Explanation of Responses:

* If the form is filed by more than one reporting person, see Instruction 5(b)(v).
** Intentional misstatements or omissions of facts constitute Federal Criminal Violations. See 18 U.S.C. 1001 and 15 U.S.C. 78ff(a).
(1) 0.8333% of the shares subject to the option shall vest in equal monthly installments until the first anniversary of May 1, 2012 (the "Vesting Start Date"); and 2.5% of the shares subject to the option shall vest in equal monthly installments thereafter until the fourth anniversary of the Vesting Start Date, in each case subject to the optionee being a Service Provider (as defined in the Plan) on such vesting date. Option provides for early exercise.

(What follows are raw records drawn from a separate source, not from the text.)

-- ==== Sys2Proof/Tests/Slice0.lean ====
section
/-! SUPPORT. The model's own tests. Expected results come from 95_test_vectors.md, from spec/opcode_table.json, or by hand from
the rules cited. A theorem named witness_… shows a concrete state and operands that meet the hypotheses of the
obligation it is named after. -/

namespace Sys2Proof.Tests

open Sys2Proof Sys2Proof.Machine

/-! ### Decoding: one word for each of the 63 rows, from spec/opcode_table.json's match and field positions, with the
bits each row ignores set (30_encoding.md rules R64, R67 to R70) -/

/-- The shift rows. -/
theorem test_decode_shift :
    decode 0b00000000001000100001100100000000#32 = .ok (.sll 1 2 3 4) ∧
    decode 0b00000000001000100001100100000010#32 = .ok (.srl 1 2 3 4) ∧
    decode 0b00000000001000100001100100000011#32 = .ok (.sra 1 2 3 4) ∧
    decode 0b00000000001000100001100100000100#32 = .ok (.sllv 1 2 3 4) ∧
    decode 0b00000000001000100001100100000110#32 = .ok (.srlv 1 2 3 4) ∧
    decode 0b00000000001000100001100100000111#32 = .ok (.srav 1 2 3 4) := by decide

/-- The register jump and absolute jump rows. -/
theorem test_decode_register_jump_and_absolute_jump :
    decode 0b00000011111100000000000001001000#32 = .ok (.jr 0x1F 0x4001) ∧
    decode 0b00000000001000100001100100001001#32 = .ok (.jalr 1 2 3 4) ∧
    decode 0b00001010000000000000000001000000#32 = .ok (.j 0x2000040) ∧
    decode 0b00001110000000000000000001000000#32 = .ok (.jal 0x2000040) := by decide

/-- The system stub rows. -/
theorem test_decode_system_stub :
    decode 0b00000010010010001101000101001100#32 = .ok (.syscall 0x92345) ∧
    decode 0b00000010010010001101000101001101#32 = .ok (.brk 0x92345) ∧
    decode 0b01000000000000100110010000000111#32 = .ok (.mfc0 2 0xC 0x407) ∧
    decode 0b01000000100000100110010000000111#32 = .ok (.mtc0 2 0xC 0x407) ∧
    decode 0b10111100001000101111111111111101#32 = .ok (.cache 1 2 0xFFFD) := by decide

/-- The hilo move rows. -/
theorem test_decode_hilo_move :
    decode 0b00000010000000010001110001010000#32 = .ok (.mfhi 0x201 3 0x11) ∧
    decode 0b00000011111100000000000001010001#32 = .ok (.mthi 0x1F 0x4001) ∧
    decode 0b00000010000000010001110001010010#32 = .ok (.mflo 0x201 3 0x11) ∧
    decode 0b00000011111100000000000001010011#32 = .ok (.mtlo 0x1F 0x4001) := by decide

/-- The multiply divide rows. -/
theorem test_decode_multiply_divide :
    decode 0b00000000001000101000000001011000#32 = .ok (.mult 1 2 0x201) ∧
    decode 0b00000000001000101000000001011001#32 = .ok (.multu 1 2 0x201) ∧
    decode 0b00000000001000101000000001011010#32 = .ok (.div 1 2 0x201) ∧
    decode 0b00000000001000101000000001011011#32 = .ok (.divu 1 2 0x201) := by decide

(2) 20% of the shares subject to the option shall vest on the first anniversary of December 15, 2014 (the "Vesting Start Date"); 2.0833% of the shares subject to the option shall vest in equal monthly installments thereafter until the third anniversary of the Vesting Start Date; and 2.5% of the shares subject to the option shall vest in equal monthly installments thereafter until the fourth anniversary of the Vesting Start Date, in each case subject to the optionee being a Service Provider (as defined in the Plan) on such vesting date.

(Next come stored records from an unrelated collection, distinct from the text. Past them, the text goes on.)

-- ==== Sys2Proof/Machine/HostProgram.lean ====
section
/-! DEFINITION. The host program notation of R71 and the pseudo-operations of R72, as the entries of the inbox they
stand for. -/

namespace Sys2Proof.Machine

/-- `WR <REG>, <value>`: one 32-bit write at the register's offset from BASE_ADDR (R71). -/
def hostWR (c : Config) (r : Reg) (v : Word) : Event := .regWrite (c.baseAddr + regOffset r) 32 v

/-- `RD <REG>`: one 32-bit read at the register's offset from BASE_ADDR (R71). -/
def hostRD (c : Config) (r : Reg) : Event := .regRead (c.baseAddr + regOffset r) 32

/-- `MEMW <addr>, <b0> <b1> ...` (R71). -/
def hostMEMW (addr : Nat) (bytes : List Byte) : Event := .memWrite addr bytes

/-- `MEMR <addr>, <n>` (R71). -/
def hostMEMR (addr n : Nat) : Event := .memRead addr n

/-- `POLL`: reads of STATUS until BUSY reads 0 (R71). `k` reads come before the completion and one after it: every run
of POLL is one of these, for some finite `k` (R131). -/
def hostPOLL (c : Config) (k : Nat) : List Event :=
  List.replicate k (hostRD c .status) ++ [.engineTurn, hostRD c .status]

/-- `RUN <MNEMONIC>` with the IRQ_EN value the program wants kept (R72). -/
def hostRUN (c : Config) (i : Instr) (ie : Bool) (k : Nat) : List Event :=
  [hostWR c .cmd (encode i), hostWR c .ctrl (if ie then 0x5 else 0x1)] ++ hostPOLL c k

/-- `CLR` (R72). -/
def hostCLR (c : Config) : Event := hostWR c .status 0x6

/-- `SRST` (R72). -/
def hostSRST (c : Config) : Event := hostWR c .ctrl 0x2

/-- `SETIO <sa>, <sl>, <da>, <dc>` (R72). -/
def hostSETIO (c : Config) (sa sl da dc : Word) : List Event :=
  [hostWR c .srcAddr sa, hostWR c .srcLen sl, hostWR c .dstAddr da, hostWR c .dstCap dc]

end Sys2Proof.Machine
end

(3) 20% of the shares underlying the RSUs shall vest on the first anniversary of December 15, 2014 (the "Vesting Start Date"); 6.25% of the shares underlying the RSUs shall vest in equal quarterly installments thereafter until the third anniversary of the Vesting Start Date; and 7.5% of the shares underlying the RSUs shall vest in equal quarterly installments thereafter until the fourth anniversary of the Vesting Start Date, in each case subject to the grantee being a Service Provider (as defined in the Plan) on such vesting date.
(4) Not applicable.
(5) 10% of the shares subject to the option shall vest on the first anniversary of May 15, 2015 (the "Vesting Start Date"); 1.25% of the shares subject to the option shall vest in equal monthly installments thereafter until the second anniversary of the Vesting Start Date; 1.6667% of the shares subject to the option shall vest in equal monthly installments thereafter until the third anniversary of the Vesting Start Date; and 4.5833% of the shares subject to the option shall vest in equal monthly installments thereafter until the fourth anniversary of the Vesting Start Date, in each case subject to the optionee being a Service Provider (as defined in the Plan) on such vesting date.
(6) 10% of the shares underlying the RSUs shall vest on the first anniversary of May 15, 2015 (the "Vesting Start Date"); 3.75% of the shares underlying the RSUs shall vest in equal quarterly installments thereafter until the second anniversary of the Vesting Start Date; 5.00% of the shares underlying the RSUs shall vest in equal quarterly installments thereafter until the third anniversary of the Vesting Start Date; and 13.75% of the shares underlying the RSUs shall vest in equal quarterly installments thereafter until the fourth anniversary of the Vesting Start Date, in each case subject to the grantee being a Service Provider (as defined in the Plan) on such vesting date.

Note: File three copies of this Form, one of which must be manually signed. If space is insufficient, See Instruction 6 for procedure.

Potential persons who are to respond to the collection of information contained in this form are not required to respond unless the form displays a currently valid OMB number.